NDIs, Adulteration on AHPA's Radar

Interview with Michael McGuffin, president, American Herbal Products Association

November 15, 2010

While notification to FDA of new dietary ingredients (NDIs) has been a requirement since the passage of the Dietary Supplement Health & Education Act (DSHEA), many companies continue to struggle to understand the process. Virgo Publishing's Jon Benninger spoke with Michael McGuffin, president of the American Herbal Products Association (AHPA), during SupplySide West in October 2010 regarding NDIs and other hot industry issues, after McGuffin spoke on a panel about NDIs.

Specific to the NDI notification process, McGuffin reminded industry that the requirement is notification with convincing information; companies can continue to market even if the agency disagrees with the notification, although the agency has been forthcoming with suggestions to improve notifications to get to a preferred "no questions" outcome. Regardless of whether FDA issues a planned guidance on the topic, McGuffin said the existing records hold great information for companies to learn from.
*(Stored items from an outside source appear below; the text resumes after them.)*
/-- What the decoder finds in the two code words of a unit that was read (R437 to R439, R449): an uncorrectable one is never written
back, and a unit that a later write has overtaken needs no rewriting. -/
def eccRead (now : BellSt) (d : Dev) (ch unit t : Nat) (overtaken : Bool) (w : Decoded × Decoded) : Dev :=
  let d := countWord (countWord d ch unit w.1) ch unit w.2
  if unitBad w then accessFailed now d ch unit
  else if (w.1 = .clean ∧ w.2 = .clean) ∨ overtaken = true then d
  else correctiveWrite d ch unit t

/-- A request ends at its controller (R437, R441). -/
def endReq (now : BellSt) (d : Dev) (ch : Nat) (q : MemReq) (t : Nat) (w : Decoded × Decoded) : Dev :=
  let d := d.setChannel ch { d.channel ch with reqs := (d.channel ch).reqs.erase q }
  let age := (t + 2 ^ 32 - q.since % 2 ^ 32) % 2 ^ 32
  let d := (d.bumpIf (decide (d.memTarget q.port < age)) (M.CNT_MEMCH_LATE ch)).raiseTo (M.MEMCH_LATENCY_MAX ch) age
  if q.write then d.addTo (M.CNT_MEMCH_WRITE_BYTES ch) 64
  else eccRead now ((d.addTo (M.CNT_MEMCH_READ_BYTES ch) 64).bumpIf (q.port == 7) (M.CNT_MEMCH_SCRUB ch)) ch q.unit t q.overtaken w

/-- What a completed access found: what its burst shows, or where the requester's own command has already told of it, that (R439). -/
def MemReq.found (q : MemReq) (e : EccIn) : Decoded × Decoded :=
  let w := (decodeBurst e.word0, decodeBurst e.word1)
  match q.known with
  | none => w
  | some true => if unitBad w then w else (.uncorrectable, w.2)
  | some false => if unitBad w then (.clean, .clean) else w

/-- The oldest request to a unit, which completes before any later one (R444). -/
def Channel.oldest (c : Channel) (unit : Nat) : Option MemReq := c.reqs.find? (fun q => q.unit == unit)

/-- MEM_ACCESS_COMPLETE (R437, R441, R444): the oldest request to the unit ends, if it has issued. A fetch or a tutor learns of an
uncorrectable unit as its own operation completes. -/
def memAccessComplete (ch unit : Nat) (e : EccIn) (t : Nat) (now : BellSt) (d : Dev) : Dev :=
  match (d.channel ch).oldest unit with
  | none => d
  | some q =>
    if q.issued = false then d else
    let w := q.found e
    let d := if unitBad w ∧ q.write = false ∧ q.port < 2 then d.setChannel ch { d.channel ch with badReads := (d.channel ch).badReads ++ [(q.port, unit)] } else d
    endReq now d ch q t w

/-- How an access ends for the requester that made it (R439, R444, R449): with its request, if that is still there, so that what the
requester learns is recorded as at the controller, or with what the controller has found; `none` while the request has not issued or an
older one to its unit has not ended. -/
def endAccess (now : BellSt) (d : Dev) (ch unit port : Nat) (write : Bool) (o : MemOutcome) : Option (MemOutcome × Dev) :=
  let c := d.channel ch
  match c.reqs.find? (fun q => q.unit == unit && q.port == port && q.write == write && !q.corrective) with
  | some q =>
    if o = .unavailable then some (o, d.setChannel ch { c with reqs := c.reqs.erase q })
    else if q.issued = false ∨ c.oldest unit ≠ some q then none
    else
      let (t, d) := Dev.stamp now d
      some (o, endReq now d ch q t (if o = .uncorrectable then (.uncorrectable, .clean) else (.clean, .clean)))
  | none =>
    if c.badReads.contains (port, unit) ∧ write = false then
      some (if o = .ok then .uncorrectable else o, d.setChannel ch { c with badReads := c.badReads.erase (port, unit) })
    else some (o, d)

/-- MEMCH_COMMAND_TIMEOUT (R449): in the running period a command's 64 periods without a completion end. -/
def memchCommandTimeout (ch : Nat) (now : BellSt) (d : Dev) : Dev :=
  let late (q : MemReq) : Bool := q.issued && decide (65536 ≤ (now.time.toNat + 1024 + 2 ^ 32 - q.issuedAt % 2 ^ 32) % 2 ^ 32)
  if d.chServes ch ∧ (d.channel ch).reqs.any late = true then outOfService now d ch else d

/-! ## Refresh, self-refresh, training (R445 to R449) -/

/-- The write delays whose move waited for a forced-refresh slot are moved (R448). -/
def Channel.move (c : Channel) : Channel :=
  (List.range 2).foldl (fun (c : Channel) s => match SMap.get (fun _ => none) c.due s with
    | some x => { c with adjusted := SMap.set (fun _ => (0 : Int)) c.adjusted s x, due := SMap.set (fun _ => none) c.due s none }
    | none => c) c

/-- MEMCH_REFRESH (R445): placed while the bank's queue is empty, postponed otherwise, forced at the limit, where write delays are moved
(R448). -/
def memchRefresh (ch bank : Nat) (atLimit : Bool) (d : Dev) : Dev :=
  let c := d.channel ch
  let busy := c.reqs.any (fun q => unitBank q.unit == bank)
  let n := SMap.get zeroAt c.postponed bank
  if busy = false then d.setChannel ch { c with postponed := SMap.set zeroAt c.postponed bank 0 }
  else if atLimit then (d.setChannel ch { c.move with postponed := SMap.set zeroAt c.postponed bank 0 }).bump (M.CNT_MEMCH_REFRESH_FORCED ch)
  else d.setChannel ch { c with postponed := SMap.set zeroAt c.postponed bank (n + 1) }

/-- Whether a channel has nothing to do but patrol reads that have not issued. -/
def Channel.idle (c : Channel) : Bool := c.reqs.all (fun q => q.port == 7 && !q.issued)

/-- A channel goes into self-refresh (R446, R454): patrol reads that have not issued are put off, and the patrol resumes at the first
of them. -/
def sleepChannel (d : Dev) (ch : Nat) : Dev :=
  let c := d.channel ch
  let back := match c.reqs.find? (fun q => q.port == 7 && !q.issued) with | some q => q.unit | none => c.patrol
  (d.setChannel ch { c with reqs := c.reqs.filter (fun q => !(q.port == 7 && !q.issued)), patrol := back }).wr (M.MEMCH_STATE ch) 3
    |>.bump (M.CNT_MEMCH_SR_ENTRY ch)

/-- MEMCH_SR_ENTER (R55, R446): a bulk channel that has had no request for MEMCH_SR_IDLE; while the zeroing of R104 runs it has
requests of port 0 (log 274). -/
def memchSrEnter (ch t : Nat) (d : Dev) : Dev :=
  let c := d.channel ch
  if d.on (M.MEMCH_CLASS ch) ∧ d.rd (M.MEMCH_STATE ch) = 2 ∧ c.idle = true ∧ d.start.zeroing = false ∧
     d.rd (M.MEMCH_SR_IDLE ch) ≤ (t + 2 ^ 32 - c.lastReq % 2 ^ 32) % 2 ^ 32 then sleepChannel d ch
  else d

/-- ZQ_CALIBRATION_LATCH (R448): 64 lessons after the last one; the result is open (log 1). -/
def zqCalibrationLatch (ch : Nat) (now : BellSt) (d : Dev) : Dev :=
  let due := match (d.channel ch).zqLesson with
    | some l => decide (64 ≤ (now.lesson.toNat + 2 ^ 24 - l % 2 ^ 24) % 2 ^ 24)
    | none => true
  if due then (let (v, d) := d.fresh; d.setChannel ch { d.channel ch with zq := v, zqLesson := some now.lesson.toNat }) else d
McGuffin and Benninger also chatted on the topic of adulterated products "masquerading" as dietary supplementsa distinction McGuffin called out, as products containing unlabeled pharmaceutical ingredients are not legally dietary supplements. McGuffin added the problem is not just a U.S. issue, but one that spans international borders. As such, McGuffin shared steps AHPA is taking to help bring the issue into focus around the globe.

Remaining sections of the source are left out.